RECORDS FOR THIS TASK:

-- ==== Sys2Proof/Certificates/Slice0/Obligations.lean ====
section
/-! DEFINITION. The statements for the provers. Statements marked stated formalise the rules they cite; statements
marked derived rest on a section the spec marks as derived, or on a convention of the model, and say so. -/

namespace Sys2Proof.Claims

open Sys2Proof Sys2Proof.Machine

/-! ### The vocabulary of the statements, written from the spec's tables -/

/-- `OP`, `cmd[7:0]` (R71). -/
def opOf (w : Command) : BitVec 8 := w.extractLsb' 0 8

/-- `FLAG`, `cmd[8]` (R71). -/
def flagOf (w : Command) : Bool := w.getLsbD 8

/-- `RSV`, `cmd[15:9]` (R71). -/
def rsvOf (w : Command) : BitVec 7 := w.extractLsb' 9 7

/-- `COLOR`, `cmd[31:16]` (R71). -/
def colorOf (w : Command) : BitVec 16 := w.extractLsb' 16 16

/-- `A`, `cmd[47:32]` (R71). -/
def fieldA (w : Command) : BitVec 16 := w.extractLsb' 32 16

/-- `B`, `cmd[63:48]` (R71). -/
def fieldB (w : Command) : BitVec 16 := w.extractLsb' 48 16

/-- `C`, `cmd[79:64]` (R71). -/
def fieldC (w : Command) : BitVec 16 := w.extractLsb' 64 16

/-- `D`, `cmd[95:80]` (R71). -/
def fieldD (w : Command) : BitVec 16 := w.extractLsb' 80 16

/-- A row whose format requires FLAG = 0: every word with its OP is illegal when RSV or FLAG is not 0, and otherwise
decodes to the given command (R72, R77). -/
def DecodesPlain (op : BitVec 8) (f : Command → Instr) : Prop :=
  ∀ w : Command, opOf w = op →
    ((rsvOf w ≠ 0 ∨ flagOf w = true) → ∃ why, decode w = .illegal why) ∧
    ((rsvOf w = 0 ∧ flagOf w = false) → decode w = .legal (f w))

/-- A row whose format reads FLAG: every word with its OP is illegal when RSV is not 0, and otherwise decodes to the
given command (R72, R75, R77). -/
def DecodesFlagged (op : BitVec 8) (f : Command → Instr) : Prop :=
  ∀ w : Command, opOf w = op →
    (rsvOf w ≠ 0 → ∃ why, decode w = .illegal why) ∧ (rsvOf w = 0 → decode w = .legal (f w))

/-- From `s` to `t` exactly the pixels of the buffer that satisfy `P` are written, in colour `k`, high byte first at
byte `(y * W + x) * 2`; every other byte of FB reads as before, and nothing but FB changes. -/
def PaintsExactly (s t : State) (P : Nat → Nat → Prop) (k : Color) : Prop :=
  t = { s with fb := t.fb } ∧
  (∀ x y, x < s.cfg.W → y < s.cfg.H → P x y →
    t.byte ((y * s.cfg.W + x) * 2) = k.extractLsb' 8 8 ∧ t.byte ((y * s.cfg.W + x) * 2 + 1) = k.extractLsb' 0 8) ∧
  (∀ a, (∀ x y, x < s.cfg.W → y < s.cfg.H → P x y →
      a ≠ (y * s.cfg.W + x) * 2 ∧ a ≠ (y * s.cfg.W + x) * 2 + 1) →
    t.byte a = s.byte a)

/-- What R104 puts into RESULT: `{FB[i], FB[i+1]}` at `i = (y * W + x) * 2`, or `0x0000` out of range. -/
def pixelOrZero (s : State) (x y : Nat) : BitVec 16 :=
  if x < s.cfg.W ∧ y < s.cfg.H then
    s.byte ((y * s.cfg.W + x) * 2) ++ s.byte ((y * s.cfg.W + x) * 2 + 1)
  else 0x0000

/-- `((r & 0xF8) << 8) | ((g & 0xFC) << 3) | (b >> 3)` in exact numbers (R210). -/
def packedChannels (r g b : Nat) : Nat := ((r &&& 0xF8) <<< 8) ||| ((g &&& 0xFC) <<< 3) ||| (b >>> 3)

/-- The points of an outline (R145). -/
def OnOutline (x1 y1 x2 y2 px py : Nat) : Prop :=
  (min x1 x2 ≤ px ∧ px ≤ max x1 x2 ∧ (py = y1 ∨ py = y2)) ∨
    ((px = x1 ∨ px = x2) ∧ min y1 y2 ≤ py ∧ py ≤ max y1 y2)
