-- ==== Sys2Proof/Tests/Slice0.lean ====
section
/-! SUPPORT. Tests of the model against the spec's own vectors (95_test_vectors.md, R84), the smoke test of
well-formedness, and a witness for the hypotheses of every statement. Every expected value is the spec's. -/

namespace Sys2Proof.Tests

open Sys2Proof Sys2Proof.Machine Sys2Proof.Claims

/-! ### Helpers -/

/-- An 8 by 4 FPW after reset, the configuration of 95_test_vectors.md section 2.4. -/
def board : State := State.resetWith ⟨7, 3⟩

/-- A 4 by 3 FPW after reset, the configuration of program P1. -/
def small : State := State.resetWith ⟨3, 2⟩

/-- The next state, if there is one. -/
def next? : Host.Outcome State Fault Refusal → Option State
  | .next t => some t
  | .fault _ => none
  | .refused _ => none

/-- What a next state shows. -/
def shows {α : Type} (f : State → α) (o : Host.Outcome State Fault Refusal) : Option α := (next? o).map f

/-- The pixels of a colour, row by row. -/
def pixelsOf (k : Color) (s : State) : List Point :=
  ((List.range s.cfg.H).flatMap fun y => (List.range s.cfg.W).map fun x => (x, y)).filter fun p =>
    s.pix p.1 p.2 == k

/-- `s` with a command presented next, on an accepting transport. -/
def offered (w : Command) (s : State) : State := { s with port := [presenting w] }

/-- `s` with one input sample next. -/
def sampled (p : PortSample) (s : State) : State := { s with port := [p] }

/-- The 4 by 3 FPW of section 2.6 after SET_PIXEL 1, 1, 0xF800. -/
def drawnSmall : State := { small with fb := [(10, 0xF8)] }

/-! ### Decoding: a word of every row, written out from the field table -/

theorem test_decode_nop : decode 0x0000_0000_0000_0000_0000_0000 = .legal .nop := by decide
theorem test_decode_set_pixel : decode 0x0000_0000_0004_0003_F800_0001 = .legal (.setPixel 3 4 0xF800) := by decide
theorem test_decode_fill_color : decode 0x0000_0000_0000_0000_07E0_0002 = .legal (.fillColor 0x07E0) := by decide
theorem test_decode_rect_filled :
    decode 0x0004_0003_0002_0001_001F_0003 = .legal (.rectFilled 1 2 3 4 0x001F) := by decide
theorem test_decode_rect_color :
    decode 0x0005_0006_0001_0001_07E0_0004 = .legal (.rectColor 1 1 6 5 0x07E0) := by decide
theorem test_decode_hline_color :
    decode 0x0000_0003_0000_0001_FFFF_0005 = .legal (.hlineColor 1 0 3 0xFFFF) := by decide
theorem test_decode_vline_color :
    decode 0x0000_0009_0002_0000_001F_0006 = .legal (.vlineColor 0 2 9 0x001F) := by decide
theorem test_decode_line_color :
    decode 0x0005_000A_0000_0000_FFFF_0007 = .legal (.lineColor 0 0 10 5 0xFFFF) := by decide
theorem test_decode_draw_pixel : decode 0x0000_0000_0001_0003_0000_0011 = .legal (.drawPixel 3 1 false) := by decide
theorem test_decode_fill : decode 0x0000_0000_0000_0000_0000_0112 = .legal (.fill true) := by decide
theorem test_decode_draw_rect :
    decode 0x0001_0001_0000_0000_0000_0014 = .legal (.drawRect 0 0 1 1 false) := by decide
theorem test_decode_draw_hline :
    decode 0x0000_000A_0005_0005_0000_0115 = .legal (.drawHline 5 5 10 true) := by decide
theorem test_decode_draw_vline :
    decode 0x0000_0002_0004_0007_0000_0016 = .legal (.drawVline 7 4 2 false) := by decide
theorem test_decode_draw_line :
    decode 0x0005_000A_0000_0000_0000_0117 = .legal (.drawLine 0 0 10 5 true) := by decide
theorem test_decode_rgb565 : decode 0x0000_0056_0034_0012_0000_0020 = .legal (.rgb565 0x12 0x34 0x56) := by decide
theorem test_decode_read_pixel : decode 0x0000_0000_0000_0004_0000_0021 = .legal (.readPixel 4 0) := by decide
theorem test_decode_get_width : decode 0x0000_0000_0000_0000_0000_0022 = .legal .getWidth := by decide
theorem test_decode_get_height : decode 0x0000_0000_0000_0000_0000_0023 = .legal .getHeight := by decide
theorem test_decode_set_fg : decode 0x0000_0000_0000_0000_11AA_0030 = .legal (.setFg 0x11AA) := by decide
theorem test_decode_set_bg : decode 0x0000_0000_0000_0000_F800_0031 = .legal (.setBg 0xF800) := by decide
theorem test_decode_set_accent : decode 0x0000_0000_0000_0000_1234_0032 = .legal (.setAccent 0x1234) := by decide
theorem test_decode_set_theme :
    decode 0x0000_07FF_0000_FFFF_0000_0033 = .legal (.setTheme 0xFFFF 0x0000 0x07FF) := by decide
theorem test_decode_get_fg : decode 0x0000_0000_0000_0000_0000_0034 = .legal .getFg := by decide
theorem test_decode_get_bg : decode 0x0000_0000_0000_0000_0000_0035 = .legal .getBg := by decide
theorem test_decode_get_accent : decode 0x0000_0000_0000_0000_0000_0036 = .legal .getAccent := by decide
theorem test_decode_update : decode 0x0000_0000_0000_0000_0000_0040 = .legal .update := by decide
theorem test_decode_clear_status : decode 0x0000_0000_0000_0000_0000_0041 = .legal .clearStatus := by decide
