-- ==== Sys2Proof/Decode.lean ====
section
/-! DEFINITION. The commands that words spell. -/

namespace Sys2Proof

/-- The command that a word of the opcode table's bits spells: the table gives bits to no row of this block. -/
def decodeTableWord (_nbits _w : Nat) : Option Instr := none

end Sys2Proof
end

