-- ==== Sys2Proof/Machine/Regs.lean ====
section
/-! DEFINITION. The register map of R57 and of every register table of the manual: one RegId for each register
name, its instances' addresses in the control space, its width, and each field's place, type (R18), Reset value (R25)
and treatment by re-thatch (R26, R745). Fields the tables call reserved are not listed: they read as zero and
ignore writes (R16). -/

namespace Sys2Proof.Machine

/-- The field types of R18. -/
inductive FieldType where
  | rw | ro | rc | w1c | w1s | wo | rwsc
  deriving DecidableEq, Repr

/-- The place of a field in its register (R7): its lowest bit and its width. -/
structure Field where
  lo : Nat
  w : Nat
  deriving DecidableEq, Repr

/-- One row of a register table: place, type, Reset value, and whether a re-thatch keeps the field. -/
structure FieldDesc where
  lo : Nat
  w : Nat
  ty : FieldType
  reset : Nat
  kept : Bool
  deriving DecidableEq, Repr

/-- One register name: the address of its first instance, the stride and count of each index (outermost
first), its width in bits and its fields. -/
structure RegDesc where
  base : Nat
  dims : List (Nat × Nat)
  width : Nat
  fields : List FieldDesc
  deriving DecidableEq, Repr

/-- The registers of the control space, in address order of their first instance. -/
inductive RegId where
  | GEN_IDENT
  | GEN_ACC_ERR
  | GEN_RESET
  | GEN_BUILD
  | GEN_FAULT_STAT
  | GEN_FAULT_INFO
  | GEN_FAULT_ADDR
  | GEN_FAULT_TIME
  | GEN_INTEG_CORR
  | GEN_INTEG_POISON
  | GEN_INTEG_EVT
  | GEN_INTEG_EVT_EN
  | GEN_FAULT_COPY
  | ADMIN_CFG
  | ADMIN_ASQ_BASE
  | ADMIN_ACQ_BASE
  | ADMIN_ASQ_PROD
  | ADMIN_ASQ_CONS
  | ADMIN_ACQ_PROD
  | ADMIN_ACQ_CONS
  | ADMIN_STAT
  | ADMIN_EVT
  | ADMIN_EVT_EN
  | ADMIN_LOP_STAT
  | ADMIN_LOP_CTRL
  | ADMIN_LOP_PROG
  | ADMIN_LOP_RES
  | ADMIN_LOP_RES0
  | ADMIN_LOP_RES1
  | RAFTER_CFG
  | RAFTER_STAT
  | RAFTER_ERR
  | RAFTER_ERR_ADDR
  | RAFTER_ERR_INFO
  | RAFTER_EVT
  | RAFTER_EVT_EN
  | INTC_SRC
  | INTC_SW
  | INTC_MSG_CNT
  | INTC_CORE_CFG
  | INTC_CLAIM
  | INTC_EOI
  | INTC_CORE_STAT
  | INTC_MSG_ADDR
  | INTC_MSG_DATA
  | INTC_PEND
  | INTC_VEC
  | INTC_FVEC
  | INTC_FPEND
  | INTC_FCORE_CFG
  | INTC_FCLAIM
  | INTC_FEOI
  | INTC_FSTAT
  | INTC_FMSG_ADDR
  | INTC_FMSG_DATA
  | TIME_NOW_L
  | TIME_NOW_H
  | TIME_ADDEND
  | TIME_SLEW
  | TIME_SLEW_REM
  | TIME_STEP
  | TIME_LOAD_SEC
  | TIME_LOAD_NS
  | TIME_LOAD_CTRL
  | TIME_STAT
  | TIME_EVT
  | TIME_EVT_EN
  | TIME_PPS_IN_CFG
  | TIME_PPS_IN_CAP_L
  | TIME_PPS_IN_CAP_H
  | TIME_PPS_OUT_CFG
  | TIME_PPS_OUT_OFFSET
  | TIME_RCLK_CFG
  | TIME_ONESTEP_SKIP
  | TIME_PORT_ADJ
  | TIME_LANE_LAT
  | TIME_LANE_FIX
  | LANE_CTRL
  | LANE_STAT
  | LANE_TX_TAPS
  | LANE_TX_FIXED
  | LANE_TRAIN_CFG
  | LANE_TRAIN_CNT
  | LANE_TRAIN_LAST
  | LANE_EVENT
  | LANE_EVENT_EN
  | LANE_LOOP
  | LANE_SKEW
  | LANE_PATTERN
  | LANE_PATTERN_ERR
  | LANE_CAL_CTRL
  | LANE_CAL_CFG
  | LANE_PF
  | LANE_RX_EQ
  | LANE_RX_RC
  | LANE_RX_FFE0
  | LANE_RX_FFE1
  | LANE_RX_FFE2
  | LANE_RX_FFE3
  | LANE_GD
  | LANE_GD_CTLE
  | LANE_CAL_TX_SET
  | LANE_CAL_STAT
  | LANE_CAL_CNT
  | LANE_CAL_EVENT
  | LANE_CAL_EVENT_EN
  | LANE_QUAD_CFG
  | LANE_QUAD_STAT
  | PORT_MODE
  | PORT_MAC_CFG
  | PORT_MAXFRAME
  | PORT_MAC_ADDR
  | PORT_DIAG_CFG
  | PORT_DIAG_CNT
  | PORT_MAC_STAT
  | PORT_MAC_EVT
  | PORT_MAC_EVT_EN
  | PORT_FC_CFG
  | PORT_PFC_MAP
  | PORT_FC_STAT
  | PORT_PREEMPT_CFG
  | PORT_PREEMPT_STAT
  | PORT_FEC_CFG
  | PORT_FEC_STAT
  | PORT_FEC_CNT
  | PORT_FEC_SYM
  | PORT_FEC_LANE
  | PORT_FEC_HIST
  | PORT_FEC_EVT
  | PORT_FEC_EVT_EN
  | PORT_ADM_PRI
  | PORT_FC_THR
  | PORT_ADM_USE
  | PORT_ADM_DROP
  | PORT_FC_TX_STAT
  | PORT_LINK_STAT
  | PORT_LINK_EVT
  | PORT_LPM_CFG
  | PORT_LPM_DA
  | PORT_LPM_SA
  | PORT_LPM_CNT
  | COURSE_PORT_MAP
  | COURSE_MAP_STAT
  | COURSE_RX_OVERRUN
  | COURSE_PARSE_CFG
  | COURSE_UDP_PORTS
  | COURSE_SLOW_CFG
  | COURSE_SLOW_CNT
  | COURSE_SLOW_DROP
  | COURSE_PARSE_CNT
  | COURSE_SPRAY_STAT
  | COURSE_SPRAY_CNT
  | COURSE_PARSE_EVT
  | COURSE_PARSE_EVT_EN
  | COURSE_KSEL
  | COURSE_KPROF
  | TABLE_EM_CFG
  | TABLE_EM_SEED
  | TABLE_EM_SEED_OLD
  | TABLE_EM_OCC
  | TABLE_EM_CNT
  | TABLE_EM_ERR
  | TABLE_GEN_CTRL
  | TABLE_GEN_STAT
  | TABLE_GEN_DRAIN
  | TABLE_GEN_EVT
  | TABLE_GEN_EVT_EN
  | TABLE_WIN_CMD
  | TABLE_WIN_ADDR
  | TABLE_WIN_STAT
  | TABLE_WIN_DATA
  | TABLE_DEFAULT
  | TABLE_MIRROR
  | TABLE_RECIRC_CNT
  | TABLE_ACT_CNT
  | TABLE_MIRROR_CNT
  | SCHED_WIN_CMD
  | SCHED_WIN_ADDR
  | SCHED_WIN_STAT
  | SCHED_WIN_DATA_0
  | SCHED_WIN_DATA_1
  | SCHED_WIN_DATA_2
  | SCHED_WIN_DATA_3
  | METER_WIN_CMD
  | METER_WIN_ADDR
  | METER_WIN_STAT
  | METER_WIN_DATA_0
  | METER_WIN_DATA_1
  | METER_WIN_DATA_2
  | METER_WIN_DATA_3
  | METER_WIN_DATA_4
  | METER_WIN_DATA_5
  | SCHED_EVT
  | SCHED_EVT_EN
  | QW_CFG
  | QW_BUF_BASE
  | QW_PROD
  | QW_CONS
  | QW_CNT
  | SCHED_PORT_CFG
  | SCHED_PORT_STAT
  | SCHED_PORT_CNT
  | QW_SLOT
  | LOFT_POOL
  | LOFT_CFG
  | LOFT_COLOUR
  | LOFT_RING_MAX
  | LOFT_SHARED
  | LOFT_USE
  | LOFT_DROP
  | LOFT_ECC
  | LOFT_EVT
  | LOFT_EVT_EN
  | LOFT_HOST_WAIT
  | TXR_PROD
  | TXR_CONS
  | TXR_FETCH
  | TXR_CTRL
  | TXR_STAT
  | RXR_PROD
  | RXR_CONS
  | RXR_CTRL
  | RXR_STAT
  | CQ_CONS
  | CQ_PROD
  | CQ_STAT
  | DMA_CHAN_CFG
  | DMA_CHAN_HEAD
  | DMA_CHAN_CTRL
  | DMA_CHAN_APPEND
  | DMA_CHAN_STAT
  | DMA_CHAN_APPCNT
  | DMA_CHAN_CUR
  | DMA_CHAN_DONE_BYTES
  | DMA_CHAN_DONE_CNT
  | DMA_CHAN_DONE_ADDR
  | DMA_CHAN_EVT
  | DMA_CHAN_EVT_EN
  | DMA_CHAN_BYTES
  | STATS_PORT
  | STATS_HALF
  | STATS_HALF_EN
  | STATS_WIN_CMD
  | STATS_WIN_ADDR
  | STATS_WIN_STAT
  | STATS_WIN_DATA
  | SEAL_CFG
  | SEAL_EVT
  | SEAL_EVT_EN
  | SEAL_ALARM_LOG
  | SEAL_BIND_CMD
  | SEAL_BIND_ADDR
  | SEAL_BIND_DATA
  | SEAL_PORT_CFG
  | SEAL_RX_MAP
  | SEAL_PORT_STAT
  | SEAL_PORT_CNT
  | SEAL_PORT_ERR
  | SEAL_SLOT
  | BOOT_STAT
  | BOOT_CFG
  | BOOT_CTRL
  | BOOT_IMG_A
  | BOOT_IMG_B
  | BOOT_PROG
  | BOOT_APPLY_ERR
  | BOOT_CNT
  | BOOT_EVT
  | BOOT_EVT_EN
  | BOOT_XSPI_CFG
  | BOOT_XSPI_CMD
  | BOOT_XSPI_ADDR
  | BOOT_XSPI_DATA
  | POWER_STAT
  | POWER_CFG
  | POWER_DOM_STAT
  | POWER_READY
  | POWER_FENCE
  | POWER_WAKE_EN
  | POWER_WAKE_CAUSE
  | POWER_WAKE_AFTER
  | POWER_WAKE_CORES
  | POWER_PAD
  | POWER_EVT
  | POWER_EVT_EN
  | POWER_THERM_STAT
  | POWER_THERM_CTRL
  | POWER_THERM_EVT
  | POWER_THERM_EVT_EN
  | POWER_LIG_CFG
  | POWER_LIG_EVT
  | POWER_LIG_EVT_EN
  | POWER_WATCH_CFG
  | POWER_WATCH_MAC
  | POWER_PAT_VAL
  | POWER_PAT_MASK
  deriving DecidableEq, Repr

PROMPT:
Copy out, from the records above, every line that holds the string "format".

WORKED SOLUTION:
/-- A row whose format requires FLAG = 0: every word with its OP is illegal when RSV or FLAG is not 0, and otherwise
/-- A row whose format reads FLAG: every word with its OP is illegal when RSV is not 0, and otherwise decodes to the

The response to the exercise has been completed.